■ TASK PROMPT
Lines before the one containing "def State.configDigest (s" are left out; return that line and every line after it exactly, through the end of the data below.

■ EXERCISE MATERIALS

┄┄┄┄┄┄

-- ==== Sys2Proof/Machine/Keys.lean ====
section
/-! DEFINITION. The key register: attribute words, handles and their checks (R117 to R119), orphans and zeroization (R121),
key derivation inputs (R113, R120), and the fuses' counters (R131). -/

namespace Sys2Proof.Machine

/-- Attribute fields (R118). -/
def KeySlot.valid (k : KeySlot) : Bool := k.attr.getLsbD 31
def KeySlot.usage (k : KeySlot) : Nat := k.attr.toNat / 2 ^ 27 % 16
def KeySlot.depth (k : KeySlot) : Nat := k.attr.toNat / 2 ^ 24 % 8
def KeySlot.parent (k : KeySlot) : Nat := k.attr.toNat / 2 ^ 9 % 2 ^ 15
def KeySlot.gen (k : KeySlot) : Nat := k.attr.toNat / 2 ^ 6 % 8
def KeySlot.pgen (k : KeySlot) : Nat := k.attr.toNat / 8 % 8
def KeySlot.lifetime (k : KeySlot) : Nat := k.attr.toNat / 2 % 4
def KeySlot.pinned (k : KeySlot) : Bool := k.attr.getLsbD 0

/-- The attribute word of a valid slot (R118). -/
def mkAttr (usage depth parent gen pgen life : Nat) (pinned : Bool) : U32 :=
  BitVec.ofNat 32 (2 ^ 31 + usage * 2 ^ 27 + depth * 2 ^ 24 + parent * 2 ^ 9 + gen * 2 ^ 6 + pgen * 8 + life * 2 + bit pinned)

/-- The parent code of a key derived from the root (R118). -/
def rootParent : Nat := 0x7FFF

/-- An orphan: its parent is not VALID, its PGEN differs from the parent's GEN, or an ancestor is an orphan (R118); the walk
takes at most six steps (R119). -/
def State.orphan (s : State) : Nat → Nat → Bool
  | 0, _ => false
  | fuel + 1, n =>
    let k := s.slot n
    if k.parent = rootParent then false
    else !(s.slot k.parent).valid || k.pgen != (s.slot k.parent).gen || s.orphan fuel k.parent

/-- A key whose sealed copy is kept in MRAM (R117): a system slot that is not re-derived, whose lifetime does not end with a
reset or a use (log entry 11). -/
def sealable (n : Nat) (k : KeySlot) : Bool :=
  k.valid && (n == 2 || n == 5 || (decide (8 ≤ n) && decide (n ≤ 4095))) && (k.lifetime == 0 || k.lifetime == 3)

/-- Set a slot, with its sealed copy written or overwritten (R117, R121). -/
def State.setSlot (s : State) (n : Nat) (k : KeySlot) : State :=
  { s with trust := { s.trust with
      slots := tblPut s.trust.slots n k
      sealedCopies := if sealable n k then tblPut s.trust.sealedCopies n k else tblDel s.trust.sealedCopies n } }

/-- A zeroized slot keeps only its incremented GEN (R118, R121). -/
def KeySlot.zeroized (k : KeySlot) : KeySlot := { attr := BitVec.ofNat 32 ((k.gen + 1) % 8 * 64), key := [] }

/-- Zeroize a slot; a meter slot is no longer in the cache's use order (R121, R125). -/
def State.zeroize (s : State) (n : Nat) : State := s.setSlot n (s.slot n).zeroized

/-- Increment a slot's GEN and keep its key bits (R121). -/
def KeySlot.bumped (k : KeySlot) : KeySlot :=
  { k with attr := BitVec.ofNat 32 (k.attr.toNat - k.gen * 64 + (k.gen + 1) % 8 * 64) }

/-- Slots that hold a key. -/
def State.validSlots (s : State) : List Nat := (s.trust.slots.filter (fun p => p.2.valid)).map (·.1)

/-- Orphaned slots (R118). -/
def State.orphans (s : State) : List Nat := s.validSlots.filter (fun n => s.orphan 7 n)

/-- What KEY_USE and the commands fail with (R119). -/
inductive KeyErr where
  | denied | empty | stale | usage | orphan
deriving DecidableEq, Repr

/-- A USAGE code permits an operation (R118); a DLMS suite key runs AES-GCM (R199, log entry 57). -/
def usagePermits (u : Nat) : KeyOp → Bool
  | .ccm => u == 1 | .gcm => u == 1 || u == 2 | .cmac => u == 1 || u == 10 | .dlms => u == 2 | .wrap => u == 3
  | .storage => u == 4 | .derive => u == 5 | .ecdsa => u == 6 | .ed25519 => u == 7 | .ecdh => u == 8
  | .hmac => u == 9 || u == 10 | .dtls => u == 11 | .campaign => u == 12

/-- Slot number and GEN of a handle (R119). -/
def handleSlot (h : Nat) : Nat := h % 2 ^ 15
def handleGen (h : Nat) : Nat := h / 2 ^ 15 % 8

/-- The handle of a slot as it stands (R119). -/
def State.handleFor (s : State) (n : Nat) : Nat := (s.slot n).gen * 2 ^ 15 + n

/-- The checks of R119 on each use of a handle, in order; `trusted` when the Grotto runs the operation, for which slot 0
alone is refused (R120). -/
def State.keyCheck (s : State) (h : Nat) (op : KeyOp) (trusted : Bool) : Except KeyErr Nat :=
  let n := handleSlot h
  let k := s.slot n
  if (if trusted then n = 0 else n < 16) then .error .denied
  else if 20479 < n ∨ 2 ^ 18 ≤ h then .error .denied
  else if !k.valid then .error .empty
  else if handleGen h ≠ k.gen then .error .stale
  else if !usagePermits k.usage op then .error .usage
  else if s.orphan 7 n then .error .orphan
  else .ok n

/-- A slot with LIFETIME 2 is zeroized once its first operation completes (R119). -/
def State.usedSlot (s : State) (n : Nat) : State := if (s.slot n).lifetime = 2 then s.zeroize n else s

/-- ASCII text as bytes. -/
def ascii (t : String) : Bytes := t.toList.map (fun c => BitVec.ofNat 8 c.toNat)

/-- Fixed input of a derivation from the root or slot 1 (R113). -/
def State.rootInput (s : State) (label : String) : Bytes := ascii label ++ [0] ++ s.serialBytes

/-- The root as bytes, most significant first. -/
def State.rootBytes (s : State) : Bytes := beBytes 32 s.trust.root.toNat

/-- The wrap epoch of the key that a change of fleet wrap key puts in slot 5 (R124, R127). -/
def State.nextEpoch (s : State) : Nat := (s.trust.fleetEpoch + 1) % 65536

/-- Slots 0, 1, 3 and 4 derived (R113, R117), where the life cycle lets them be; their GEN is kept. That all four hold their
keys in BLANK once ROOT_LOCK is blown, and 0xA002 and 0xA005 show them, is the model's choice among R113, R120 and R132 (log
entry 72). -/
def State.deriveRoots (s : State) : State :=
  if s.trust.lc = .retired ∨ (s.trust.lc = .blank ∧ s.trust.rootLock = false) then s
  else
    let g := fun n => (s.slot n).gen
    let s0 := s.setSlot 0 ⟨mkAttr 6 1 rootParent (g 0) 0 0 false, Config.scalar (Config.kdf384 s.rootBytes (s.rootInput "AN7128 ID") 448)⟩
    let st := Config.kdf384 s.rootBytes (s.rootInput "AN7128 ST") 256
    let s1 := s0.setSlot 1 ⟨mkAttr 4 1 rootParent (g 1) 0 0 false, st⟩
    let s3 := s1.setSlot 3 ⟨mkAttr 8 1 rootParent (g 3) 0 0 false, Config.scalar (Config.kdf384 s.rootBytes (s.rootInput "AN7128 PV") 448)⟩
    s3.setSlot 4 ⟨mkAttr 6 2 1 (g 4) (g 1) 0 false, Config.scalar (Config.kdf384 st (s.rootInput "AN7128 TLS") 448)⟩

/-- The initial value of a wrapped key: A6 four times, then a number most significant first (R120, R124). -/
def wrapIv (n : Nat) : Bytes := [0xA6, 0xA6, 0xA6, 0xA6] ++ beBytes 4 n

/-- The initial value RFC 3394 gives when none is stated. -/
def plainIv : Bytes := List.replicate 8 0xA6

/-- A thermometer counter: its highest blown bit plus one (R131). -/
def svnValue {w : Nat} (f : BitVec w) : Nat := if f = 0 then 0 else Nat.log2 f.toNat + 1

/-- A counter with a gap in its blown bits (R131). -/
def svnGap {w : Nat} (f : BitVec w) : Bool := f.toNat + 1 != 2 ^ svnValue f

/-- RWS values in force that differ from their default, as the digest takes them: index, instance, subindex, item bytes
(R355). -/
def State.digestItems (s : State) : List ((Nat × Nat × Nat) × Bytes) :=
  s.dict.vals.filterMap (fun p =>
    let num := p.1 / 2 ^ 64
    let i := p.1 % 2 ^ 64
    match findRow num with
    | none => none
    | some o =>
      if o.acc = .rws then
        some ((num / 256, i, num % 256),
          leBytes 2 (num / 256) ++ [BitVec.ofNat 8 num] ++ (match o.inst with | .one => [] | _ => leBytes 4 i) ++ p.2)
      else none)

/-- Order of the items: index, then instance, then subindex (R355). -/
def digestBefore (a b : Nat × Nat × Nat) : Bool :=
  decide (a.1 < b.1) || (a.1 == b.1 && (decide (a.2.1 < b.2.1) || (a.2.1 == b.2.1 && decide (a.2.2 < b.2.2))))

/-- One item put in its place. -/
def digestInsert (x : (Nat × Nat × Nat) × Bytes) : List ((Nat × Nat × Nat) × Bytes) → List ((Nat × Nat × Nat) × Bytes)
  | [] => [x]
  | y :: ys => if digestBefore x.1 y.1 then x :: y :: ys else y :: digestInsert x ys

/-- The configuration digest 0x1070:00 (R355). -/
def State.configDigest (s : State) : Bytes :=
  Config.sha256 ((s.digestItems.foldr digestInsert []).flatMap (·.2))

end Sys2Proof.Machine
end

┄┄┄┄┄┄

■ EXPECTED OUTPUT
def State.configDigest (s : State) : Bytes :=
  Config.sha256 ((s.digestItems.foldr digestInsert []).flatMap (·.2))

end Sys2Proof.Machine
end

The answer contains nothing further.